The causal effect of serum micronutrients on malignant kidney neoplasm in European descent

Purpose: Observational studies have revealed that serum minerals and vitamins are associated with cancer. However, the causal relationships between serum minerals and vitamins and renal malignancies remain unclear.

Methods: Mendelian randomization (MR) was used for causal estimation. Single nucleotide polymorphisms (SNPs) for serum minerals and vitamins were obtained from published genome-wide association studies (GWAS). GWAS for malignant kidney neoplasm was obtained from the FinnGen consortium. Methods of inverse variance weighted (IVW), MR-Egger, and weighted median were carried out for causal inference. F-statistic was calculated to ensure a robust instrumental variable. Cochran’s Q statistics was applied to calculate heterogeneity. MR-Egger regression, MR-pleiotropy residual sum and outlier methods (MR-PRESSO) methods were used to perform pleiotropy analysis. Meanwhile, confounding factors were considered to determine whether causal inference would be biased.

Results: Eight different micronutrients were included (zinc, iron, magnesium, calcium, copper, selenium, phosphate, and vitamin B12).

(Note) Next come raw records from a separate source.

-- ==== Sys2Proof/Machine/Reports.lean ====
section
/-! DEFINITION. The Node Table taking reports, its presence machines, and what it hands on
(03_node_table_and_electric_limits.md). -/

namespace Sys2Proof.Machine

/-! ## Faults of presence and reported faults (R55, R57) -/

/-- Whether a brake record is LOST (R55). -/
def State.brakeLost (s : State) : Bool := s.lost .bkf || s.lost .bkr

/-- A record has returned to PRESENT from STALE or LOST: the causes of its presence faults end (R53, R55). -/
def State.endPresenceFaults (n : NodeAddr) (s : State) : State :=
  match n with
  | .bat => s.endCauses [.batStale, .batLost]
  | .inv => s.endCause .invLost
  | .eng => s.endCause .engLost
  | .bkf => if s.brakeLost then s else s.endCause .brkLost
  | .bkr => if s.brakeLost then s else s.endCause .brkLost
  | .aux1 => s
  | .aux2 => s

/-- The fault kind a record's entry to LOST raises (R55). -/
def lossFault : NodeAddr → Option FaultKind
  | .eng => some .engLost
  | .inv => some .invLost
  | .bat => some .batLost
  | .bkf => some .brkLost
  | .bkr => some .brkLost
  | .aux1 => none
  | .aux2 => none

/-- The fault kind a node's FAULT flag raises (R57). -/
def reportedFault : NodeAddr → Option FaultKind
  | .eng => some .engReported
  | .inv => some .invReported
  | .bat => some .batReported
  | .bkf => some .brkReported
  | .bkr => some .brkReported
  | .aux1 => none
  | .aux2 => none

/-- The flags of a node's stored report. -/
def NodeTable.flagsOf (t : NodeTable) : NodeAddr → Option ReportFlags
  | .eng => t.engReport.map EngReport.flags
  | .inv => t.invReport.map InvReport.flags
  | .bat => t.batReport.map BatReport.flags
  | .bkf => t.bkfReport.map BrkReport.flags
  | .bkr => t.bkrReport.map BrkReport.flags
  | .aux1 => none
  | .aux2 => none

/-- Whether a node's stored report has its FAULT flag set; clear with no report stored (R57). -/
def NodeTable.faultFlag (t : NodeTable) (n : NodeAddr) : Bool := ((t.flagsOf n).map ReportFlags.fault).getD false

/-- Whether the cause of a node's reported fault is over: its flag is clear, and for the brakes the other's too (R57). -/
def NodeTable.faultOver (t : NodeTable) : NodeAddr → Bool
  | .bkf => !t.faultFlag .bkf && !t.faultFlag .bkr
  | .bkr => !t.faultFlag .bkf && !t.faultFlag .bkr
  | .eng => !t.faultFlag .eng
  | .inv => !t.faultFlag .inv
  | .bat => !t.faultFlag .bat
  | .aux1 => true
  | .aux2 => true

/-- The reported-fault kinds after a report has been stored, given the flag of the report before it (R57). -/
def State.actReported (n : NodeAddr) (before : Bool) (s : State) : State :=
  match reportedFault n with
  | none => s
  | some k =>
    if s.nodes.faultFlag n then (if before then s else s.raise k (nodeCode n))
    else if s.nodes.faultOver n then s.endCause k
    else s

/-! ## Presence (R50 to R54, R59) -/

/-- A record becomes STALE: stale-entry time, lost timer, BAT_STALE (R50, R51, R55). -/
def State.becomeStale (n : NodeAddr) (s : State) : State :=
  let s := s.setNode n { s.node n with presence := .stale, staleTime := some s.runTime, staleTimer := none,
                                       lostTimer := some (s.par .tLost) }
  if n = .bat then s.raise .batStale 3 else s

/-- The loss is handed to the BBU, the ESC and the NLC (R59; log 37). -/
def State.handLoss (n : NodeAddr) (s : State) : State :=
  let s := if n = .bat ∨ n = .inv then s.cutReblend false else s
  let s := if n = .eng then s.engineLost else s
  s.nodeLostQueue n

/-- A record becomes LOST: its fault is raised, then the loss is handed on (R52, R55, R59). -/
def State.becomeLost (n : NodeAddr) (s : State) : State :=
  let s := s.setNode n { s.node n with presence := .lost, staleTimer := none, lostTimer := none }
  let s := match lossFault n with
    | some k => s.raise k (nodeCode n)
    | none => s
  s.handLoss n

/-- A change of t_stale re-times a PRESENT record (R54). -/
def State.retimeStale (n : NodeAddr) (s : State) : State :=
  match (s.node n).presence, (s.node n).freshTime with
  | .present, some t =>
    let gone := elapsed s.runTime t
    if s.par .tStale ≤ gone then s.becomeStale n
    else s.setNode n { s.node n with staleTimer := some (s.par .tStale - gone) }
  | _, _ => s

/-- A change of t_lost re-times a STALE record (R54). -/
def State.retimeLost (n : NodeAddr) (s : State) : State :=
  match (s.node n).presence, (s.node n).staleTime with
  | .stale, some t =>
    let gone := elapsed s.runTime t
    if s.par .tLost ≤ gone then s.becomeLost n
    else s.setNode n { s.node n with lostTimer := some (s.par .tLost - gone) }
  | _, _ => s

/-! ## Taking a report (R48, R49, R53, R58) -/

/-- The classes of a report (R48). -/
inductive ReportClass where
  | fresh | again | retransmission
deriving DecidableEq, Repr

/-- The class of a report, by the record's last alive counter and the retry flag (R48). -/
def classifyReport (last : Option (BitVec 4)) (alive : BitVec 4) (retry : Bool) : ReportClass :=
  match last with
  | none => .fresh
  | some a => if a = alive then (if retry then .retransmission else .again) else .fresh

/-- The table with a node's report stored whole (R47, R49). -/
def NodeTable.store (t : NodeTable) (n : NodeAddr) (payload : List Byte) : NodeTable :=
  match n with
  | .eng => { t with engReport := some (engReportOf payload) }
  | .inv => { t with invReport := some (invReportOf payload) }
  | .bat => { t with batReport := some (batReportOf payload) }
  | .bkf => { t with bkfReport := some (brkReportOf payload) }
  | .bkr => { t with bkrReport := some (brkReportOf payload) }
  | .aux1 => t
  | .aux2 => t

/-- A record taken as fresh: PRESENT, its timers, its counts (R48, R53). -/
def NodeRecord.fresh (now : Time) (tStale : Nat) (r : NodeRecord) : NodeRecord :=
  { r with presence := .present, freshTime := some now, repeats := 0, staleTimer := some tStale, lostTimer := none }

/-- Whether a record is STALE or LOST (R53). -/
def Presence.overdue : Presence → Bool
  | .stale => true
  | .lost => true
  | .absent => false
  | .present => false

/-- A record becomes PRESENT by a fresh report or tunnel frame, and its presence faults' causes end (R53, R60). -/
def State.becomePresent (n : NodeAddr) (s : State) : State :=
  let was := (s.node n).presence
  let s := s.setNode n ((s.node n).fresh s.runTime (s.par .tStale))
  if was.overdue then s.endPresenceFaults n else s

/-- What a stored report hands on after presence (R58): hold release, ENG to the ESC, BAT to the WAU when it is fresh and to
the reserve watch, SLIP to the BBU. `since` is none for a repeat. DESIGN CHOICE (log 50): R197 gives the reserve watch no place in
R58's order; it runs after the hold release and the WAU's battery step. -/
def State.handOn (n : NodeAddr) (since : Option Nat) (s : State) : State :=
  let ready := ((s.nodes.flagsOf n).map ReportFlags.ready).getD false
  let slip := ((s.nodes.flagsOf n).map ReportFlags.slip).getD false
  let s := if ready then s.releaseHold n else s
  match n with
  | .eng => match s.nodes.engReport with
    | some r => s.engineReport r
    | none => s
  | .bat => match s.nodes.batReport with
    | some r => (match since with
      | some e => s.batteryWear r e
      | none => s).reserveWatch
    | none => s
  | .bkf => if slip then s.slipReport else s
  | .bkr => if slip then s.slipReport else s
  | .inv => s
  | .aux1 => s
  | .aux2 => s

/-- The ms since a record's previous fresh report, 0 when it has none (R58). -/
def State.sinceFresh (s : State) (n : NodeAddr) : Nat :=
  match (s.node n).freshTime with
  | some t => elapsed s.runTime t
  | none => 0

/-- A fresh report (R48, R49, R53, R57, R58). DESIGN CHOICE (log 54): the faults of R55 come before those of R57, where R58 puts both
into its first step and R194 allows either order. -/
def State.takeFresh (n : NodeAddr) (payload : List Byte) (s : State) : State :=
  let since := s.sinceFresh n
  let before := s.nodes.faultFlag n
  let s := s.setNodes (s.nodes.store n payload)
  let s := (s.setNode n { s.node n with lastAlive := some (aliveOf payload) }).becomePresent n
  (s.actReported n before).handOn n (some since)

/-- A repeat: stored in PRESENT only; the fifth makes the record STALE (R48, R50, R57, R58). The order of its faults: log 54. -/
def State.takeRepeat (n : NodeAddr) (payload : List Byte) (s : State) : State :=
  let count := satAdd 255 (s.node n).repeats 1
  if (s.node n).presence = .present then
    let before := s.nodes.faultFlag n
    let s := s.setNodes (s.nodes.store n payload)
    let s := s.setNode n { s.node n with repeats := count }
    let s := if 5 ≤ count then s.becomeStale n else s
    (s.actReported n before).handOn n none
  else s.setNode n { s.node n with repeats := count }

/-- The Node Table takes a report of the right length (R48). -/
def State.takeReport (n : NodeAddr) (payload : List Byte) (retry : Bool) (s : State) : State :=
  match classifyReport (s.node n).lastAlive (aliveOf payload) retry with
  | .fresh => s.takeFresh n payload
  | .again => s.takeRepeat n payload
  | .retransmission => s

/-! ## Auxiliary nodes (R60, R71) -/

/-- Whether a node is AUX1 or AUX2. -/
def isAux : NodeAddr → Bool
  | .aux1 => true
  | .aux2 => true
  | .eng => false
  | .inv => false
  | .bat => false
  | .bkf => false
  | .bkr => false

/-- An acknowledged TUNNEL frame from AUX1 or AUX2 counts as a fresh report and releases its hold (R60, R71); in PARKED the
table takes none (R63; log 15). -/
def State.auxPresence (n : NodeAddr) (s : State) : State :=
  if isAux n = true ∧ s.mode ≠ .parked then (s.becomePresent n).releaseHold n else s

/-! ## The loss of the table on PARKED entry (R45, R55, R57, R63) -/

/-- The kinds whose causes end as PARKED is entered: presence, reported faults (R55, R57, R200). DESIGN CHOICE (log 41): in code
order, where R63 and R200 give none; it shows in the detail of FAULT_CLEARED and the count of RESTRICTION. -/
def parkedCauses : List FaultKind :=
  [.batStale, .batLost, .invLost, .engLost, .brkLost, .engReported, .invReported, .batReported, .brkReported]

/-- Every record takes its PARKED entry values, and the causes of the presence and reported faults end (R45, R63). -/
def State.parkNodes (s : State) : State := (s.setNodes .initial).endCauses parkedCauses

end Sys2Proof.Machine
end

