-- ==== Sys2Proof/Machine/ExecTimers.lean ====
section
/-! DEFINITION. The commands of the timers and of the wear store. -/

namespace Sys2Proof.Machine

/-! ## Expiries by mode -/

/-- A timer of the Demand Unit, the BBU or the ESC expires; outside STANDBY, READY and SHUTDOWN none runs (R10, R15, R16,
R81, R140). -/
def State.expireLive (timer : State → Timer) (act : State → State) (s : State) : State :=
  if s.mode.live then s.expire (timer s) act else s

/-- A presence timer expires; in PARKED none runs (R63). -/
def State.expirePresence (timer : Timer) (act : State → State) (s : State) : State :=
  if s.mode = .parked then s else s.expire timer act

/-- A timer of the engine machine expires in the machine state it runs in (R140, R147, R152). -/
def State.expireEngine (m : EngineState) (timer : State → Timer) (act : State → State) (s : State) : State :=
  if s.esc.machine = m then s.expireLive timer act else s

/-- The slip-hold timer stops (R85). -/
def State.endSlipHold (s : State) : State := s.setBbu { s.bbu with slipHold := none }

/-- The quiet timer expires, unless the silent link froze it (R35, R43). -/
def State.expireQuiet (s : State) : State :=
  if s.nlc.link = .silent then s else s.expire s.nlc.quiet State.quietExpires

/-- The READY-time counter has reached 60 min: it returns to 0 and gives trigger PERIODIC (R183). DESIGN CHOICE (log 55): where a MODE
request of that millisecond has been taken first and the mode is no longer READY, the counter stays at its end and gives the trigger in
the next millisecond of READY. -/
def State.periodicTrigger (s : State) : State :=
  if s.mode = .ready ∧ periodicMs ≤ s.wear.readyMs then
    (s.setWear { s.wear with readyMs := 0 }).saveTrigger ⟨false, false, true⟩
  else s

/-- The load completes, if one is in flight (R181). DESIGN CHOICE (log 52): it does so in PARKED too, where PARKED was entered with
the load in flight. -/
def State.endLoad (s : State) : State := if s.wear.load = .inFlight then s.loadCompletes else s

/-- FRESHNESS_TIMER_EXPIRY (R15). -/
def execFreshnessTimerExpiry (s : State) : Host.Outcome State Fault Refusal :=
  s.powered (State.expireLive (fun s => s.demand.freshness) State.freshnessExpires)

/-- LOW_SPEED_TIMER_EXPIRY (R16). -/
def execLowSpeedTimerExpiry (s : State) : Host.Outcome State Fault Refusal :=
  s.powered (State.expireLive (fun s => s.demand.lowSpeed) State.lowSpeedExpires)

/-- SLIP_HOLD_TIMER_EXPIRY (R85). -/
def execSlipHoldTimerExpiry (s : State) : Host.Outcome State Fault Refusal :=
  s.powered (State.expireLive (fun s => s.bbu.slipHold) State.endSlipHold)

/-- STALE_TIMER_EXPIRY (R51). -/
def execStaleTimerExpiry (node : NodeAddr) (s : State) : Host.Outcome State Fault Refusal :=
  s.powered (State.expirePresence (s.node node).staleTimer (State.becomeStale node))

/-- LOST_TIMER_EXPIRY (R52). -/
def execLostTimerExpiry (node : NodeAddr) (s : State) : Host.Outcome State Fault Refusal :=
  s.powered (State.expirePresence (s.node node).lostTimer (State.becomeLost node))

/-- CRANK_TIMER_EXPIRY (R147). -/
def execCrankTimerExpiry (s : State) : Host.Outcome State Fault Refusal :=
  s.powered (State.expireEngine .cranking (fun s => s.esc.crankTimer) State.attemptFails)

/-- REST_TIMER_EXPIRY (R147). -/
def execRestTimerExpiry (s : State) : Host.Outcome State Fault Refusal :=
  s.powered (State.expireEngine .retryWait (fun s => s.esc.restTimer) State.restExpires)

/-- COOLDOWN_TIMER_EXPIRY (R152). -/
def execCooldownTimerExpiry (s : State) : Host.Outcome State Fault Refusal :=
  s.powered (State.expireEngine .cooldown (fun s => s.esc.cooldownTimer) State.cooldownExpires)

/-- STOP_TIMER_EXPIRY (R152). -/
def execStopTimerExpiry (s : State) : Host.Outcome State Fault Refusal :=
  s.powered (State.expireEngine .stopping (fun s => s.esc.stopTimer) State.stopExpires)

/-- QUIET_TIMER_EXPIRY (R35). -/
def execQuietTimerExpiry (s : State) : Host.Outcome State Fault Refusal :=
  s.powered State.expireQuiet

/-- PERIODIC_SAVE_TRIGGER (R183). -/
def execPeriodicSaveTrigger (s : State) : Host.Outcome State Fault Refusal :=
  s.powered State.periodicTrigger

/-- STORE_LOAD_COMPLETE (R181, R182). -/
def execStoreLoadComplete (s : State) : Host.Outcome State Fault Refusal :=
  s.powered State.endLoad

/-- SAVE_COMPLETE (R184, R185). -/
def execSaveComplete (readBack : Option (List Byte)) (s : State) : Host.Outcome State Fault Refusal :=
  s.powered (State.saveCompletes readBack)

end Sys2Proof.Machine
end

After MR analysis, we found a protective effect of serum zinc against malignant kidney neoplasm (IVW: odds ratios (ORs), 0.86; 95% confidence interval (95% CI), 0.78–0.94; p, 0.0016; MR-Egger: OR, 0.80; 95% CI, 0.64–0.97; p, 0.052; weighted median: OR, 0.85; 95% CI, 0.75–0.96; p, 0.011). Causal relationships between other micronutrients and malignant kidney neoplasm were not obtained. No heterogeneity and pleiotropy were detected, while causality was not biased by confounding factors.

Conclusion: We considered that serum zinc exerted a protective effect against malignant kidney neoplasm. In clinical practice, for people with high malignant kidney neoplasm risk, an oral zinc supplementation might play a role in a potential therapeutic target.

Background

In 2020, there are 431,288 new cases of kidney cancer and 179,368 new cancer deaths in 185 countries (1). In Europe, the number of deaths from kidney cancer exceeds 50,000 in 2018 (2). Screening and early detection had been identified as a top priority in kidney cancer research (3). Significant correlation was found between early diagnosis of kidney cancer and patient survival. Cancer-specific 5-year survival rates for stage I and IV kidney cancer patients were 83% and 6%, respectively. However, approximately 20% of patients with kidney cancer demonstrated signs of metastasis in Europe (4, 5).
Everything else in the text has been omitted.